- HOW TO COMPLETE THIS TASK -
What is the number of lines in the data that contain "zoneText"? Respond with nothing else.

- EXCERPTED RECORDS -

-- Opening Marker --

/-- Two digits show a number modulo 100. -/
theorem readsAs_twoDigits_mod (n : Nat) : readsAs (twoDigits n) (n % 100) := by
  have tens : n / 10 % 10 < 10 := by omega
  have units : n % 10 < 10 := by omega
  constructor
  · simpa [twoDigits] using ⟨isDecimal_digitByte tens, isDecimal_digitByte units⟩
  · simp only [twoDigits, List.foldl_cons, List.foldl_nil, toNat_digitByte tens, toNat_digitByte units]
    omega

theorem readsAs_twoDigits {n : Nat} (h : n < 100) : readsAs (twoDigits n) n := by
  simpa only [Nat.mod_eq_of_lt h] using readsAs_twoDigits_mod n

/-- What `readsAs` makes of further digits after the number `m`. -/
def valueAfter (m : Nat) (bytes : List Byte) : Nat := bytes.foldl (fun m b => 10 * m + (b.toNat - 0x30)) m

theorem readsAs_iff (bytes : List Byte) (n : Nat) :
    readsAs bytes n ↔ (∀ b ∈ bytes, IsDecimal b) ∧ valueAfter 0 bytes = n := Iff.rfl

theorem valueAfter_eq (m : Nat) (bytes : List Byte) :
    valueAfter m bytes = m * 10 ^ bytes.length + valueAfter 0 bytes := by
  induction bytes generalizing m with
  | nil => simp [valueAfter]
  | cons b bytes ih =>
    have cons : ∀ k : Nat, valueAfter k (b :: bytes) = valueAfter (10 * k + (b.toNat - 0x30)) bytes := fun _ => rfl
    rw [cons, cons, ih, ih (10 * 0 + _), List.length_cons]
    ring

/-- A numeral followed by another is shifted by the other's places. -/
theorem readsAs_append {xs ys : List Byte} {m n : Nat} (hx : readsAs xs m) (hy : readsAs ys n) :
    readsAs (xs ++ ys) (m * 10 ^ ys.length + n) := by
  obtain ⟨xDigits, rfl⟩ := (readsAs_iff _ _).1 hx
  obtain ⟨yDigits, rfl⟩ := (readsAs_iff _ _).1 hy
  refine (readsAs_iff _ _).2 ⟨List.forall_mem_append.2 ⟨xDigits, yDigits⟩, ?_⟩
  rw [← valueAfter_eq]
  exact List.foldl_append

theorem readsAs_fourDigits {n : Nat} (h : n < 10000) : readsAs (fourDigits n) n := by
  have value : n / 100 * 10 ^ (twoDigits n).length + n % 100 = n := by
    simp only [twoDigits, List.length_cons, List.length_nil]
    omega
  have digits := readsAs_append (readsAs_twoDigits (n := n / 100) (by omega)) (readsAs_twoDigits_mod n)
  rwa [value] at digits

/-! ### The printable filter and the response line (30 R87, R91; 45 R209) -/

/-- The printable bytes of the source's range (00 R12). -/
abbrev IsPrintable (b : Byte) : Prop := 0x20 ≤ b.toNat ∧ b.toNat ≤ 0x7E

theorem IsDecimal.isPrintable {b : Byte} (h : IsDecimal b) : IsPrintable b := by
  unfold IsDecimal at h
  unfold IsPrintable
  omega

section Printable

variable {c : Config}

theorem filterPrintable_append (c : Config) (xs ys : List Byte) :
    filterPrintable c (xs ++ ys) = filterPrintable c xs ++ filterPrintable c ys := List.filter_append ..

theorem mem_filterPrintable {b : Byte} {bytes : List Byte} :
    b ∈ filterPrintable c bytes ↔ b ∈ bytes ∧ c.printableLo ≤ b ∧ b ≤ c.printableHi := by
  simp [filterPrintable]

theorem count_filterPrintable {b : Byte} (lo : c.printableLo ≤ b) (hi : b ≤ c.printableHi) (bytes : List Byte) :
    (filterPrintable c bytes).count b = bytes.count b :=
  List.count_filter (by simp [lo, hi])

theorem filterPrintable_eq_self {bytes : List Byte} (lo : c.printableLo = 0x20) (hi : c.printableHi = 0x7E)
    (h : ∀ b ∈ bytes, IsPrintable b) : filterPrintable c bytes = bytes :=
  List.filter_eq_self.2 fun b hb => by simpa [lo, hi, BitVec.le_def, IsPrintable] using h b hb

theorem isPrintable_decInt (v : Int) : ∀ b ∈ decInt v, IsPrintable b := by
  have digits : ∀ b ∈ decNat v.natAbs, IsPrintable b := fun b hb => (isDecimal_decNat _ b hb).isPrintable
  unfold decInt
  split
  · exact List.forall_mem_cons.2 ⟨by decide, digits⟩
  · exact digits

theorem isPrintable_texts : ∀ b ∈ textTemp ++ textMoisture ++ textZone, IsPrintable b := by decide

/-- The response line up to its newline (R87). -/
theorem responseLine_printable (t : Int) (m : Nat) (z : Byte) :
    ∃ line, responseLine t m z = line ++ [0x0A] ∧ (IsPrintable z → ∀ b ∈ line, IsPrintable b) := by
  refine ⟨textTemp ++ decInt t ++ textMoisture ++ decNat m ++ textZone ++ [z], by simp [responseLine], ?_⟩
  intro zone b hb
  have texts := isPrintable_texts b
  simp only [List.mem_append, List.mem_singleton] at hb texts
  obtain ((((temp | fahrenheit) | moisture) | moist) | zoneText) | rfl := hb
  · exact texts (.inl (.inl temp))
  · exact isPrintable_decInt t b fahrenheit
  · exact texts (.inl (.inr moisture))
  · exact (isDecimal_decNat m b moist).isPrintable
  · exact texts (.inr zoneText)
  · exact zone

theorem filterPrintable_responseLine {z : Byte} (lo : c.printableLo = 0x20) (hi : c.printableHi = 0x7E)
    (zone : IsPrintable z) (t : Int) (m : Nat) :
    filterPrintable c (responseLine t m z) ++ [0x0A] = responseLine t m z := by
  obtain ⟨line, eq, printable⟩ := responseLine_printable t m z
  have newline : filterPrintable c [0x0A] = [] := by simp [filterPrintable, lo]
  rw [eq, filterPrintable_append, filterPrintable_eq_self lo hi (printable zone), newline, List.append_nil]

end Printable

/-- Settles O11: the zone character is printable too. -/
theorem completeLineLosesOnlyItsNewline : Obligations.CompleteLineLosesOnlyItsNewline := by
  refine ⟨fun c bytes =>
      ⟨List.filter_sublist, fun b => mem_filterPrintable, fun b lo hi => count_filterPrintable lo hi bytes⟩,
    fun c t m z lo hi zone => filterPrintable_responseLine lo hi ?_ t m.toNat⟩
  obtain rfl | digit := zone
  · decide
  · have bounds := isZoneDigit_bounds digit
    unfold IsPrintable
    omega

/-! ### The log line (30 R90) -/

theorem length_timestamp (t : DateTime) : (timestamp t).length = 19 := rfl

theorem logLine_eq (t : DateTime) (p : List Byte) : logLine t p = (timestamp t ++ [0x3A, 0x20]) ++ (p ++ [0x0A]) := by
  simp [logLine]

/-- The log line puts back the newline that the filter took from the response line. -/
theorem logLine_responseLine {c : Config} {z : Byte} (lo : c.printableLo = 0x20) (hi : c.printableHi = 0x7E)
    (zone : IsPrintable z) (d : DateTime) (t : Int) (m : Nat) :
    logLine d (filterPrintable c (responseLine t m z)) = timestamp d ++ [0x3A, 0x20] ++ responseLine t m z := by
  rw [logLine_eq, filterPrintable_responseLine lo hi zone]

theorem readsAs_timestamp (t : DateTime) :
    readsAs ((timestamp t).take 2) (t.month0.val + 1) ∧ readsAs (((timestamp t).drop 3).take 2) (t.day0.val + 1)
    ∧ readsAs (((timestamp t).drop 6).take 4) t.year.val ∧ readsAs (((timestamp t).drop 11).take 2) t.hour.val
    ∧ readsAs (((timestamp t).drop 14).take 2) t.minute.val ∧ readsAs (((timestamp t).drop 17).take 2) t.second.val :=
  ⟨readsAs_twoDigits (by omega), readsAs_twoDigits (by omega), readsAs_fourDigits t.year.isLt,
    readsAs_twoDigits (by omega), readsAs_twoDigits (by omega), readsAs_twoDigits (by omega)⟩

-- Closing Marker --

- FINAL ANSWER -
2